I feel like she's saying these things because we're not planning the wedding the way she would plan it. She wanted us to do something at a super manicured garden with no personality (where one of her friends' daughters got married) and in pastel colors. What's we're actually doing is a vintagey sort of picnic on a 40 acre farm with a barn in oranges and teals.
I haven't really consulted her about a whole lot- When I was trying to get her involved with the planning process in the beginning, all she was suggesting was super traditional/ garden party-ish things that I admittedly shot down because that's just not who the FI and I are or what we wanted.
I've tried to get her involved with specific jobs- setting up the catering, which she half assed so we had to follow up and take care of. I think she sees that as being control freaky, but I see it as wanting to make sure we have food at the wedding since she didn't get a contract signed.
I've given her a crafty project (crochet 18 doilies for centerpieces), and she's asked for more projects but she hasn't finished the one that she has. I asked her to do the doilies in September, and I think she's managed to do 2. It's not like they're taking that long- She says she can finish one in about 2 hours. I think that she thinks that I'm hoarding all the projects for myself because I trust no one else to do them- In actuallity, I'm doing so much because I'm afraid to rely on her and her falling through.
I guess I'm just sad that she isn't as into our ideas and percieves it as me being stubborn. My FI has pointed out that she has always tried to infantalize me so that she probably sees my opinions/ what I want as teenage stubborness. Except, you know- I'm 30.

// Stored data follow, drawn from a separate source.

-- ==== Sys2Proof/Laws/SoundOps.lean ====
section
/-! SUPPORT. Operations that keep the tables in order and the queue as it was (Laws/Sound.lean): the shared operations and the taking of commands. -/

namespace Sys2Proof.Machine
open Sys2Proof Sys2Proof.Crypto

theorem State.onMem_keeps {p} {x0} {x1} {x2} (h0' : Sound p x0) : Sound p (State.onMem x0 x1 x2) := by
  unfold State.onMem
  exact Sound.of h0'.ctrs (sorted_tupd h0'.mem) h0'.link h0'.keys h0'.parts h0'.objs h0'.ctxs h0'.queues h0'.fences h0'.accs h0'.arrivals
      h0'.users h0'.opTab h0'.doms h0'.migs h0'.rings h0'.profs h0'.pending

theorem State.onLink_keeps {p} {x0} {x1} {x2} (h0' : Sound p x0) : Sound p (State.onLink x0 x1 x2) := by
  unfold State.onLink
  exact Sound.of h0'.ctrs h0'.mem (sorted_tupd h0'.link) h0'.keys h0'.parts h0'.objs h0'.ctxs h0'.queues h0'.fences h0'.accs h0'.arrivals
      h0'.users h0'.opTab h0'.doms h0'.migs h0'.rings h0'.profs h0'.pending

theorem State.onKey_keeps {p} {x0} {x1} {x2} (h0' : Sound p x0) : Sound p (State.onKey x0 x1 x2) := by
  unfold State.onKey
  exact Sound.of h0'.ctrs h0'.mem h0'.link (sorted_tupd h0'.keys) h0'.parts h0'.objs h0'.ctxs h0'.queues h0'.fences h0'.accs h0'.arrivals
      h0'.users h0'.opTab h0'.doms h0'.migs h0'.rings h0'.profs h0'.pending

theorem State.onObj_keeps {p} {x0} {x1} {x2} (h0' : Sound p x0) : Sound p (State.onObj x0 x1 x2) := by
  unfold State.onObj
  exact Sound.of h0'.ctrs h0'.mem h0'.link h0'.keys h0'.parts (sorted_tupd h0'.objs) h0'.ctxs h0'.queues h0'.fences h0'.accs h0'.arrivals
      h0'.users h0'.opTab h0'.doms h0'.migs h0'.rings h0'.profs h0'.pending

theorem State.onPart_keeps {p} {x0} {x1} {x2} (h0' : Sound p x0) : Sound p (State.onPart x0 x1 x2) := by
  unfold State.onPart
  exact Sound.of h0'.ctrs h0'.mem h0'.link h0'.keys (sorted_tupd h0'.parts) h0'.objs h0'.ctxs h0'.queues h0'.fences h0'.accs h0'.arrivals
      h0'.users h0'.opTab h0'.doms h0'.migs h0'.rings h0'.profs h0'.pending

theorem State.onCtx_keeps {p} {x0} {x1} {x2} (h0' : Sound p x0) : Sound p (State.onCtx x0 x1 x2) := by
  unfold State.onCtx
  exact Sound.of h0'.ctrs h0'.mem h0'.link h0'.keys h0'.parts h0'.objs (sorted_tupd h0'.ctxs) h0'.queues h0'.fences h0'.accs h0'.arrivals
      h0'.users h0'.opTab h0'.doms h0'.migs h0'.rings h0'.profs h0'.pending

theorem State.onQueue_keeps {p} {x0} {x1} {x2} (h0' : Sound p x0) : Sound p (State.onQueue x0 x1 x2) := by
  unfold State.onQueue
  exact Sound.of h0'.ctrs h0'.mem h0'.link h0'.keys h0'.parts h0'.objs h0'.ctxs (sorted_tupd h0'.queues) h0'.fences h0'.accs h0'.arrivals
      h0'.users h0'.opTab h0'.doms h0'.migs h0'.rings h0'.profs h0'.pending

theorem State.onFence_keeps {p} {x0} {x1} {x2} (h0' : Sound p x0) : Sound p (State.onFence x0 x1 x2) := by
  unfold State.onFence
  exact Sound.of h0'.ctrs h0'.mem h0'.link h0'.keys h0'.parts h0'.objs h0'.ctxs h0'.queues (sorted_tupd h0'.fences) h0'.accs h0'.arrivals
      h0'.users h0'.opTab h0'.doms h0'.migs h0'.rings h0'.profs h0'.pending

theorem State.onDom_keeps {p} {x0} {x1} {x2} (h0' : Sound p x0) : Sound p (State.onDom x0 x1 x2) := by
  unfold State.onDom
  exact Sound.of h0'.ctrs h0'.mem h0'.link h0'.keys h0'.parts h0'.objs h0'.ctxs h0'.queues h0'.fences h0'.accs h0'.arrivals h0'.users
      h0'.opTab (sorted_tupd h0'.doms) h0'.migs h0'.rings h0'.profs h0'.pending

theorem emit_keeps {p} {x0} {x1} (h0' : Sound p x1) : Sound p (emit x0 x1) := by
  unfold emit
  exact Sound.of h0'.ctrs h0'.mem h0'.link h0'.keys h0'.parts h0'.objs h0'.ctxs h0'.queues h0'.fences h0'.accs h0'.arrivals h0'.users
      h0'.opTab h0'.doms h0'.migs h0'.rings h0'.profs h0'.pending

theorem State.onPort_keeps {p} {x0} {x1} {x2} (h0' : Sound p x0) : Sound p (State.onPort x0 x1 x2) := by
  unfold State.onPort
  refine ite_keeps (K := Sound p) (fun _ => ?_) (fun _ => ?_)
  · exact State.onMem_keeps h0'
  · refine ite_keeps (K := Sound p) (fun _ => ?_) (fun _ => ?_)
    · exact State.onLink_keeps h0'
    · exact Sound.of h0'.ctrs h0'.mem h0'.link h0'.keys h0'.parts h0'.objs h0'.ctxs h0'.queues h0'.fences h0'.accs h0'.arrivals h0'.users
          h0'.opTab h0'.doms h0'.migs h0'.rings h0'.profs h0'.pending

theorem fireVector_keeps {p} {x0} {x1} (h0' : Sound p x1) : Sound p (fireVector x0 x1) := by
  unfold fireVector
  refine ite_keeps (K := Sound p) (fun _ => ?_) (fun _ => ?_)
  · exact h0'
  · refine ite_keeps (K := Sound p) (fun _ => ?_) (fun _ => ?_)
    · exact Sound.of h0'.ctrs h0'.mem h0'.link h0'.keys h0'.parts h0'.objs h0'.ctxs h0'.queues h0'.fences h0'.accs h0'.arrivals h0'.users
          h0'.opTab h0'.doms h0'.migs h0'.rings h0'.profs h0'.pending
    · exact emit_keeps h0'

theorem raiseEvent_keeps {p} {x0} {x1} {x2} {x3} {x4} {x5} (h0' : Sound p x5) : Sound p (raiseEvent x0 x1 x2 x3 x4 x5) := by
  unfold raiseEvent
  extract_lets -merge -useContext -underBinder +onlyGivenNames v6
  try clear_value v6
  extract_lets -merge -useContext -underBinder +onlyGivenNames v7
  try clear_value v7
  refine ite_keeps (K := Sound p) (fun _ => ?_) (fun _ => ?_)
  · exact h0'
  · refine ite_keeps (K := Sound p) (fun _ => ?_) (fun _ => ?_)
    · extract_lets -merge -useContext -underBinder +onlyGivenNames v8
      try clear_value v8
      extract_lets -merge -useContext -underBinder +onlyGivenNames v9
      have h10 : Sound p v9 := State.onCtx_keeps h0'
      try clear_value v9
      exact Sound.of (sorted_tupd h10.ctrs) h10.mem h10.link h10.keys h10.parts h10.objs h10.ctxs h10.queues h10.fences h10.accs
          h10.arrivals h10.users h10.opTab h10.doms h10.migs h10.rings h10.profs h10.pending
    · extract_lets -merge -useContext -underBinder +onlyGivenNames v11
      try clear_value v11
      extract_lets -merge -useContext -underBinder +onlyGivenNames v12
      have h13 : Sound p v12 := emit_keeps h0'
      try clear_value v12
      extract_lets -merge -useContext -underBinder +onlyGivenNames v14
      try clear_value v14
      extract_lets -merge -useContext -underBinder +onlyGivenNames v15
      have h16 : Sound p v15 := State.onCtx_keeps h13
      try clear_value v15
      refine ite_keeps (K := Sound p) (fun _ => ?_) (fun _ => ?_)
      · exact h16
      · exact fireVector_keeps h16

theorem bump_keeps {p} {x0} {x1} {x2} {x3} (h0' : Sound p x3) : Sound p (bump x0 x1 x2 x3) := by
  unfold bump
  extract_lets -merge -useContext -underBinder +onlyGivenNames v4
  try clear_value v4
  extract_lets -merge -useContext -underBinder +onlyGivenNames v5
  try clear_value v5
  refine ite_keeps (K := Sound p) (fun _ => ?_) (fun _ => ?_)
  · extract_lets -merge -useContext -underBinder +onlyGivenNames v6
    try clear_value v6
    extract_lets -merge -useContext -underBinder +onlyGivenNames v7
    try clear_value v7
    extract_lets -merge -useContext -underBinder +onlyGivenNames v8
    have h9 : Sound p v8 := by
      exact Sound.of (sorted_tset h0'.ctrs) h0'.mem h0'.link h0'.keys h0'.parts h0'.objs h0'.ctxs h0'.queues h0'.fences h0'.accs
          h0'.arrivals h0'.users h0'.opTab h0'.doms h0'.migs h0'.rings h0'.profs h0'.pending
    try clear_value v8
    refine ite_keeps (K := Sound p) (fun _ => ?_) (fun _ => ?_)
    · exact raiseEvent_keeps h9
    · exact h9
  · exact Sound.of (sorted_tset h0'.ctrs) h0'.mem h0'.link h0'.keys h0'.parts h0'.objs h0'.ctxs h0'.queues h0'.fences h0'.accs h0'.arrivals
        h0'.users h0'.opTab h0'.doms h0'.migs h0'.rings h0'.profs h0'.pending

And really, this is kind of the tip of the iceberg with her- At one point she was trying to buy a floor length, chiffony, super age inappropriate, so-barely-pink-it-was-practically-white dress to wear to the wedding. She was upset that she couldn't invite EVERYONE she knows (a ton of people from her church that FI and I have never even met), and actually tried to justify it by telling me that the wedding just wasn't about me and FI but about the parents too (Side notes: We're trying to keep the guest list small. We don't want a bunch of strangers at our wedding. And she was allowed to invite 30 people, no questions asked about them). When she couldn't invite the 50+ church people, she wanted to have an engagement party at the church with them instead and didn't understand why I thought that was wildly inappropriate. She got pissy about FMIL having to had a few more forgotten family memebers after I had asked for their lists. She's super upset that I'm not spending wedding day eve with her, even though she rented a house for OOT relatives and her and my dad that isn't big enough for me to stay at- She wants me to sleep on the floor the night before my wedding with my MOH.
I don't know. I'm just tired of needing a glass of wine on standby every time I have a phone call with her. I guess I was just expecting her to be more helpful in this process rather than pissy, hurtful, and kind of oblivious.
Is there anything I can do, or should I just stock up on wine and ride it out?